Metadata-Version: 2.3
Name: cde-submit-migration
Version: 0.14.0
Summary: Lightweight spark-based migration runner for executing SQL migrations on Spark catalog tables in Cloudera Data Engineering (CDE).
Author: Domovic, Matija (PPN)
Author-email: Domovic, Matija (PPN) <matija.domovic@porsche.digital>
Requires-Dist: click>=8.3.1
Requires-Dist: pyspark==3.5.1
Requires-Python: >=3.11
Description-Content-Type: text/markdown

# cde-submit-migration

Lightweight Spark-based migration runner for executing SQL migrations on Spark catalog tables in Cloudera Data Engineering (CDE).

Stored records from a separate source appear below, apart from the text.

-- ==== Sys2Proof/Laws/PerInstr.lean ====
section
/-! SUPPORT. Decoding an encoded instruction gives it back, one lemma per constructor of Instr (the family RoundTrip of LAWS.json): no
encoding drops or swaps a field. An event is no word, so its statement is about nothing. -/

namespace Sys2Proof

theorem decode_01 (w : W32) (h : bits w 26 6 = 0x01#6) : decode w = decode01 w := by
  unfold decode decodeMost
  rw [h]
  rfl

theorem decode_02 (w : W32) (h : bits w 26 6 = 0x02#6) : decode w = decode02 w := by
  unfold decode decodeMost
  rw [h]
  rfl

theorem decode_03 (w : W32) (h : bits w 26 6 = 0x03#6) : decode w = decode03 w := by
  unfold decode decodeMost
  rw [h]
  rfl

theorem decode_06 (w : W32) (h : bits w 26 6 = 0x06#6) : decode w = decode06 w := by
  unfold decode decodeMost
  rw [h]
  rfl

theorem decode_07 (w : W32) (h : bits w 26 6 = 0x07#6) : decode w = decode07 w := by
  unfold decode decodeMost
  rw [h]
  rfl

theorem decode_08 (w : W32) (h : bits w 26 6 = 0x08#6) : decode w = decode08 w := by
  unfold decode decodeMost
  rw [h]
  rfl

theorem decode_09 (w : W32) (h : bits w 26 6 = 0x09#6) : decode w = decode09 w := by
  unfold decode decodeMost
  rw [h]
  rfl

theorem decode_0A (w : W32) (h : bits w 26 6 = 0x0A#6) : decode w = decode0A w := by
  unfold decode decodeMost
  rw [h]
  rfl

theorem decode_0B (w : W32) (h : bits w 26 6 = 0x0B#6) : decode w = decode0B w := by
  unfold decode decodeMost
  rw [h]
  rfl

theorem decode_11 (w : W32) (h : bits w 26 6 = 0x11#6) : decode w = decode11 w := by
  unfold decode decodeMost
  rw [h]
  rfl

theorem decode_14 (w : W32) (h : bits w 26 6 = 0x14#6) : decode w = decode14 w := by
  unfold decode decodeMost
  rw [h]
  rfl

theorem decode_15 (w : W32) (h : bits w 26 6 = 0x15#6) : decode w = decode15 w := by
  unfold decode decodeMost
  rw [h]
  rfl

theorem decode_16 (w : W32) (h : bits w 26 6 = 0x16#6) : decode w = decode16 w := by
  unfold decode decodeMost
  rw [h]
  rfl

theorem decode_17 (w : W32) (h : bits w 26 6 = 0x17#6) : decode w = decode17 w := by
  unfold decode decodeMost
  rw [h]
  rfl

theorem decode_18 (w : W32) (h : bits w 26 6 = 0x18#6) : decode w = decode18 w := by
  unfold decode decodeMost
  rw [h]
  rfl

theorem decode_19 (w : W32) (h : bits w 26 6 = 0x19#6) : decode w = decode19 w := by
  unfold decode decodeMost
  rw [h]
  rfl

theorem decode_1A (w : W32) (h : bits w 26 6 = 0x1A#6) : decode w = decode1A w := by
  unfold decode decodeMost
  rw [h]
  rfl

theorem decode_1B (w : W32) (h : bits w 26 6 = 0x1B#6) : decode w = decode1B w := by
  unfold decode decodeMost
  rw [h]
  rfl

theorem decode_1C (w : W32) (h : bits w 26 6 = 0x1C#6) : decode w = decode1C w := by
  unfold decode decodeMost
  rw [h]
  rfl

theorem decode_1D (w : W32) (h : bits w 26 6 = 0x1D#6) : decode w = decode1D w := by
  unfold decode decodeMost
  rw [h]
  rfl

theorem decode_1E (w : W32) (h : bits w 26 6 = 0x1E#6) : decode w = decode1E w := by
  unfold decode decodeMost
  rw [h]
  rfl

theorem decode_1F (w : W32) (h : bits w 26 6 = 0x1F#6) : decode w = decode1F w := by
  unfold decode decodeMost
  rw [h]
  rfl

theorem decode_20 (w : W32) (h : bits w 26 6 = 0x20#6) : decode w = decode20 w := by
  unfold decode decodeMost
  rw [h]
  rfl

theorem decode_21 (w : W32) (h : bits w 26 6 = 0x21#6) : decode w = decode21 w := by
  unfold decode decodeMost
  rw [h]
  rfl

theorem decode_22 (w : W32) (h : bits w 26 6 = 0x22#6) : decode w = decode22 w := by
  unfold decode decodeMost
  rw [h]
  rfl

theorem decode_23 (w : W32) (h : bits w 26 6 = 0x23#6) : decode w = decode23 w := by
  unfold decode decodeMost
  rw [h]
  rfl

theorem decode_24 (w : W32) (h : bits w 26 6 = 0x24#6) : decode w = decode24 w := by
  unfold decode decodeMost
  rw [h]
  rfl

theorem decode_25 (w : W32) (h : bits w 26 6 = 0x25#6) : decode w = decode25 w := by
  unfold decode decodeMost
  rw [h]
  rfl

theorem decode_26 (w : W32) (h : bits w 26 6 = 0x26#6) : decode w = decode26 w := by
  unfold decode decodeMost
  rw [h]
  rfl

theorem decode_27 (w : W32) (h : bits w 26 6 = 0x27#6) : decode w = decode27 w := by
  unfold decode decodeMost
  rw [h]
  rfl

theorem decode_28 (w : W32) (h : bits w 26 6 = 0x28#6) : decode w = decode28 w := by
  unfold decode
  rw [h]
  rfl

theorem decode_29 (w : W32) (h : bits w 26 6 = 0x29#6) : decode w = decode29 w := by
  unfold decode
  rw [h]
  rfl
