/-- R260-R265: with good local checks, `fres`, `fres.first`, `fpois`, `fcan` and `frel` send their operation to the home of a: with pd = 0
they go on at once, with pd ≠ 0 they leave the rotation for the answer and then set pd to it; `touch` and `touch.p` leave the rotation with
a touch on its way. A handle that fails them traps NOT_A_HANDLE with it as TVAL. -/
def Sys2Proof.Claims.NoteOperations : Prop :=
  (∀ (i : Instr) (o : OpQ) (kind : NoteKind) (srcs : List Reg) (s : State) (t : Thread), transitions i = some (o, kind, srcs) →
    Clear i s t → Readable t s 0#2 (o.a :: srcs) [] → Alone t s →
    let h := srcVal t s 0#2 o.a
    let v := if srcs = [] then 0#64 else srcVal t s 0#2 o.b
    (s.handleOk h = false → exec i s = .next (takeTrap (chargedThread i t s) .notAHandle h t.pc (chargedState i t s)))
    ∧ (s.handleOk h = true → ∃ s' u, exec i s = .next s'
      ∧ s'.noteOps = s.noteOps ++ [⟨kind, h, v, 0#8, t.tid, t.ctx, t.coreId, decide (o.pd ≠ 0#2), [], false, none⟩]
      ∧ (if o.pd = 0#2 then GoesOn t u s' ∧ u.c = t.c else Leaves t (.note h o.pd none) u s')))
  ∧ (∀ (h : Word) (pd : BitVec 2) (won : Bool) (t : Thread) (s : State), Awaits (.note h pd (some (.won won))) t s →
    ∃ s' u, exec (.memoryReply t.tid) s = .next s' ∧ GoesOn t u s' ∧ u.c.x = t.c.x ∧ u.c.q0 = t.c.q0
      ∧ u.c.pred pd.toNat = (pd = 0#2 || won))
  ∧ (∀ (o : OpQ) (s : State) (t : Thread), Clear (.frel o) s t → Readable t s 0#2 [o.a] [] → s.handleOk (srcVal t s 0#2 o.a) = true →
    ∃ s' u, exec (.frel o) s = .next s' ∧ GoesOn t u s' ∧ u.c = t.c
      ∧ s'.noteOps = s.noteOps ++ [⟨.free, srcVal t s 0#2 o.a, 0#64, 0#8, t.tid, t.ctx, t.coreId, false,
        if s.isHere (srcVal t s 0#2 o.a) then [] else (s.storesOf t.tid).map (·.id), false, none⟩])
  ∧ (∀ (i : Instr) (o : OpQ) (p : Bool) (s : State) (t : Thread), (i = .touch o ∧ p = false ∨ i = .touchP o ∧ p = true) → Clear i s t →
    Readable t s 0#2 [o.a] [o.d] → Alone t s → s.handleOk (srcVal t s 0#2 o.a) = true →
    ∃ s' u, exec i s = .next s' ∧ Leaves t (.touch p o.pd o.d (srcVal t s 0#2 o.a) none) u s'
      ∧ (u.run.wake?.map (·.kind)) = some .future
      ∧ s'.noteOps = s.noteOps ++ [⟨.touch, srcVal t s 0#2 o.a, 0#64, 0#8, t.tid, t.ctx, t.coreId, true, [], false, none⟩])
  ∧ (∀ (i : Instr) (o : OpQ) (s : State) (t : Thread), (i = .touch o ∨ i = .touchP o) → Clear i s t → Readable t s 0#2 [o.a] [o.d] →
    s.handleOk (srcVal t s 0#2 o.a) = false →
    exec i s = .next (takeTrap (chargedThread i t s) .notAHandle (srcVal t s 0#2 o.a) t.pc (chargedState i t s)))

This repository contains a small CLI and a Spark job that can apply SQL migration files (single .sql file or a zipped folder containing multiple .sql files) to a Spark catalog. It was created to make it easy to run migrations either locally (for testing) or by submitting the job through CDE's `cde spark submit` command.

## Highlights
- Run a single SQL migration file or a folder (zipped automatically) containing multiple ordered `.sql` files.
- Local mode (uses a local path-based Iceberg catalog) for development and testing.
- Integration with Cloudera Data Engineering (`cde spark submit`) for production runs.

## Requirements
- Python 3.11 or later
- `pyspark==3.5.1`


## Install
```bash
uv tool install cde-submit-migration
```

```bash
pip install cde-submit-migration
```

After installation you should have following console command available:
    - `submit-cde-migration` to perform migration on CDE environment,
    - `submit-local-migration` to perform migration in local environment (for testing purposes)

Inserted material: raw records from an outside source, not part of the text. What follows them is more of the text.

/-! `freeEngines` -/

@[simp] theorem State.freeEngines_cycle (i : Nat) : (s.freeEngines i).cycle = s.cycle := rfl
@[simp] theorem State.freeEngines_cur (i : Nat) : (s.freeEngines i).cur = s.cur := rfl
@[simp] theorem State.freeEngines_agenda (i : Nat) : (s.freeEngines i).agenda = s.agenda := rfl
@[simp] theorem State.freeEngines_freeCtr (i : Nat) : (s.freeEngines i).freeCtr = s.freeCtr := rfl
@[simp] theorem State.freeEngines_nextTid (i : Nat) : (s.freeEngines i).nextTid = s.nextTid := rfl
@[simp] theorem State.freeEngines_nextId (i : Nat) : (s.freeEngines i).nextId = s.nextId := rfl
@[simp] theorem State.freeEngines_lastNum (i : Nat) : (s.freeEngines i).lastNum = s.lastNum := rfl
@[simp] theorem State.freeEngines_threads (i : Nat) : (s.freeEngines i).threads = s.threads := rfl
@[simp] theorem State.freeEngines_jobs (i : Nat) : (s.freeEngines i).jobs = s.jobs := rfl
@[simp] theorem State.freeEngines_cores (i : Nat) : (s.freeEngines i).cores = s.cores := rfl
@[simp] theorem State.freeEngines_fwcores (i : Nat) : (s.freeEngines i).fwcores = s.fwcores := rfl
@[simp] theorem State.freeEngines_hbm (i : Nat) : (s.freeEngines i).hbm = s.hbm := rfl
@[simp] theorem State.freeEngines_mem (i : Nat) : (s.freeEngines i).mem = s.mem := rfl
@[simp] theorem State.freeEngines_poison (i : Nat) : (s.freeEngines i).poison = s.poison := rfl
@[simp] theorem State.freeEngines_tlb (i : Nat) : (s.freeEngines i).tlb = s.tlb := rfl
@[simp] theorem State.freeEngines_icache (i : Nat) : (s.freeEngines i).icache = s.icache := rfl
@[simp] theorem State.freeEngines_icacheUE (i : Nat) : (s.freeEngines i).icacheUE = s.icacheUE := rfl
@[simp] theorem State.freeEngines_stores (i : Nat) : (s.freeEngines i).stores = s.stores := rfl
@[simp] theorem State.freeEngines_race (i : Nat) : (s.freeEngines i).race = s.race := rfl
@[simp] theorem State.freeEngines_spillTold (i : Nat) : (s.freeEngines i).spillTold = s.spillTold := rfl
@[simp] theorem State.freeEngines_cleared (i : Nat) : (s.freeEngines i).cleared = s.cleared := rfl
@[simp] theorem State.freeEngines_noteOps (i : Nat) : (s.freeEngines i).noteOps = s.noteOps := rfl
@[simp] theorem State.freeEngines_tails (i : Nat) : (s.freeEngines i).tails = s.tails := rfl
@[simp] theorem State.freeEngines_faults (i : Nat) : (s.freeEngines i).faults = s.faults := rfl
@[simp] theorem State.freeEngines_qwaits (i : Nat) : (s.freeEngines i).qwaits = s.qwaits := rfl
@[simp] theorem State.freeEngines_pipelines (i : Nat) : (s.freeEngines i).pipelines = s.pipelines := rfl
@[simp] theorem State.freeEngines_queries (i : Nat) : (s.freeEngines i).queries = s.queries := rfl
@[simp] theorem State.freeEngines_streams (i : Nat) : (s.freeEngines i).streams = s.streams := rfl
@[simp] theorem State.freeEngines_funcs (i : Nat) : (s.freeEngines i).funcs = s.funcs := rfl
@[simp] theorem State.freeEngines_hostMem (i : Nat) : (s.freeEngines i).hostMem = s.hostMem := rfl
@[simp] theorem State.freeEngines_chip (i : Nat) : (s.freeEngines i).chip = s.chip := rfl
@[simp] theorem State.freeEngines_udpPort (i : Nat) : (s.freeEngines i).udpPort = s.udpPort := rfl
@[simp] theorem State.freeEngines_peers (i : Nat) : (s.freeEngines i).peers = s.peers := rfl
@[simp] theorem State.freeEngines_grants (i : Nat) : (s.freeEngines i).grants = s.grants := rfl
@[simp] theorem State.freeEngines_portsDown (i : Nat) : (s.freeEngines i).portsDown = s.portsDown := rfl
@[simp] theorem State.freeEngines_putsIn (i : Nat) : (s.freeEngines i).putsIn = s.putsIn := rfl
@[simp] theorem State.freeEngines_powerLimit (i : Nat) : (s.freeEngines i).powerLimit = s.powerLimit := rfl
@[simp] theorem State.freeEngines_duty (i : Nat) : (s.freeEngines i).duty = s.duty := rfl
@[simp] theorem State.freeEngines_powerSteps (i : Nat) : (s.freeEngines i).powerSteps = s.powerSteps := rfl
@[simp] theorem State.freeEngines_stage (i : Nat) : (s.freeEngines i).stage = s.stage := rfl
@[simp] theorem State.freeEngines_booted (i : Nat) : (s.freeEngines i).booted = s.booted := rfl
@[simp] theorem State.freeEngines_image (i : Nat) : (s.freeEngines i).image = s.image := rfl
@[simp] theorem State.freeEngines_staged (i : Nat) : (s.freeEngines i).staged = s.staged := rfl
@[simp] theorem State.freeEngines_stagedLen (i : Nat) : (s.freeEngines i).stagedLen = s.stagedLen := rfl
@[simp] theorem State.freeEngines_quiesce (i : Nat) : (s.freeEngines i).quiesce = s.quiesce := rfl
@[simp] theorem State.freeEngines_mboxSeq (i : Nat) : (s.freeEngines i).mboxSeq = s.mboxSeq := rfl
@[simp] theorem State.freeEngines_mboxStatus (i : Nat) : (s.freeEngines i).mboxStatus = s.mboxStatus := rfl
@[simp] theorem State.freeEngines_mboxStage (i : Nat) : (s.freeEngines i).mboxStage = s.mboxStage := rfl
@[simp] theorem State.freeEngines_mboxBody (i : Nat) : (s.freeEngines i).mboxBody = s.mboxBody := rfl
@[simp] theorem State.freeEngines_mboxBuf (i : Nat) : (s.freeEngines i).mboxBuf = s.mboxBuf := rfl
@[simp] theorem State.freeEngines_bootFail (i : Nat) : (s.freeEngines i).bootFail = s.bootFail := rfl
@[simp] theorem State.freeEngines_stacksFailed (i : Nat) : (s.freeEngines i).stacksFailed = s.stacksFailed := rfl
@[simp] theorem State.freeEngines_migrations (i : Nat) : (s.freeEngines i).migrations = s.migrations := rfl
@[simp] theorem State.freeEngines_ceCores (i : Nat) : (s.freeEngines i).ceCores = s.ceCores := rfl
@[simp] theorem State.freeEngines_ceTiles (i : Nat) : (s.freeEngines i).ceTiles = s.ceTiles := rfl
@[simp] theorem State.freeEngines_keydig (i : Nat) : (s.freeEngines i).keydig = s.keydig := rfl
@[simp] theorem State.freeEngines_minsvn (i : Nat) : (s.freeEngines i).minsvn = s.minsvn := rfl
@[simp] theorem State.freeEngines_actsvn (i : Nat) : (s.freeEngines i).actsvn = s.actsvn := rfl
@[simp] theorem State.freeEngines_attaddr (i : Nat) : (s.freeEngines i).attaddr = s.attaddr := rfl
@[simp] theorem State.freeEngines_attbusy (i : Nat) : (s.freeEngines i).attbusy = s.attbusy := rfl
@[simp] theorem State.freeEngines_ceThresh (i : Nat) : (s.freeEngines i).ceThresh = s.ceThresh := rfl
@[simp] theorem State.freeEngines_critTemp (i : Nat) : (s.freeEngines i).critTemp = s.critTemp := rfl
@[simp] theorem State.freeEngines_exitTemp (i : Nat) : (s.freeEngines i).exitTemp = s.exitTemp := rfl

To upgrade package to the latest version use following commands:
```bash
uv tool upgrade cde-submit-migration 
```

```bash
pip install --upgrade cde-submit-migration
```

## Usage
```bash
submit-cde-migration --path path/to/migrations --db target_database --profile my-cde-profile
```

```bash
submit-local-migration --path path/to/migrations --db target_database
```

Notes on arguments:
- `--path` — path to a single `.sql` file or a folder containing `.sql` files. When passing a folder in non-local mode, the folder is copied and zipped before submission.
- `--db` — target database name to use as the current catalog database. If the database does not exist, it will be created.
- `--profile` — optional CDE configuration profile name used when calling `cde spark submit`.


## Project structure
- `src/cde_submit_migration/main.py` — CLI entrypoint that either runs locally or packages and submits to CDE.
- `src/cde_submit_migration/migration.py` — Spark job that executes SQL migration(s).
- `pyproject.toml` — project metadata and dependencies.


## Troubleshooting
- If `cde spark submit` is not in your PATH, the CDE mode will fail. Make sure the `cde` CLI is installed and configured in the environment you use to run `submit-cde-migration`.
- If you see Spark/Java version incompatibilities when running locally, verify your local Spark/PySpark installation matches the expected runtime (the project pins `pyspark==3.5.1`).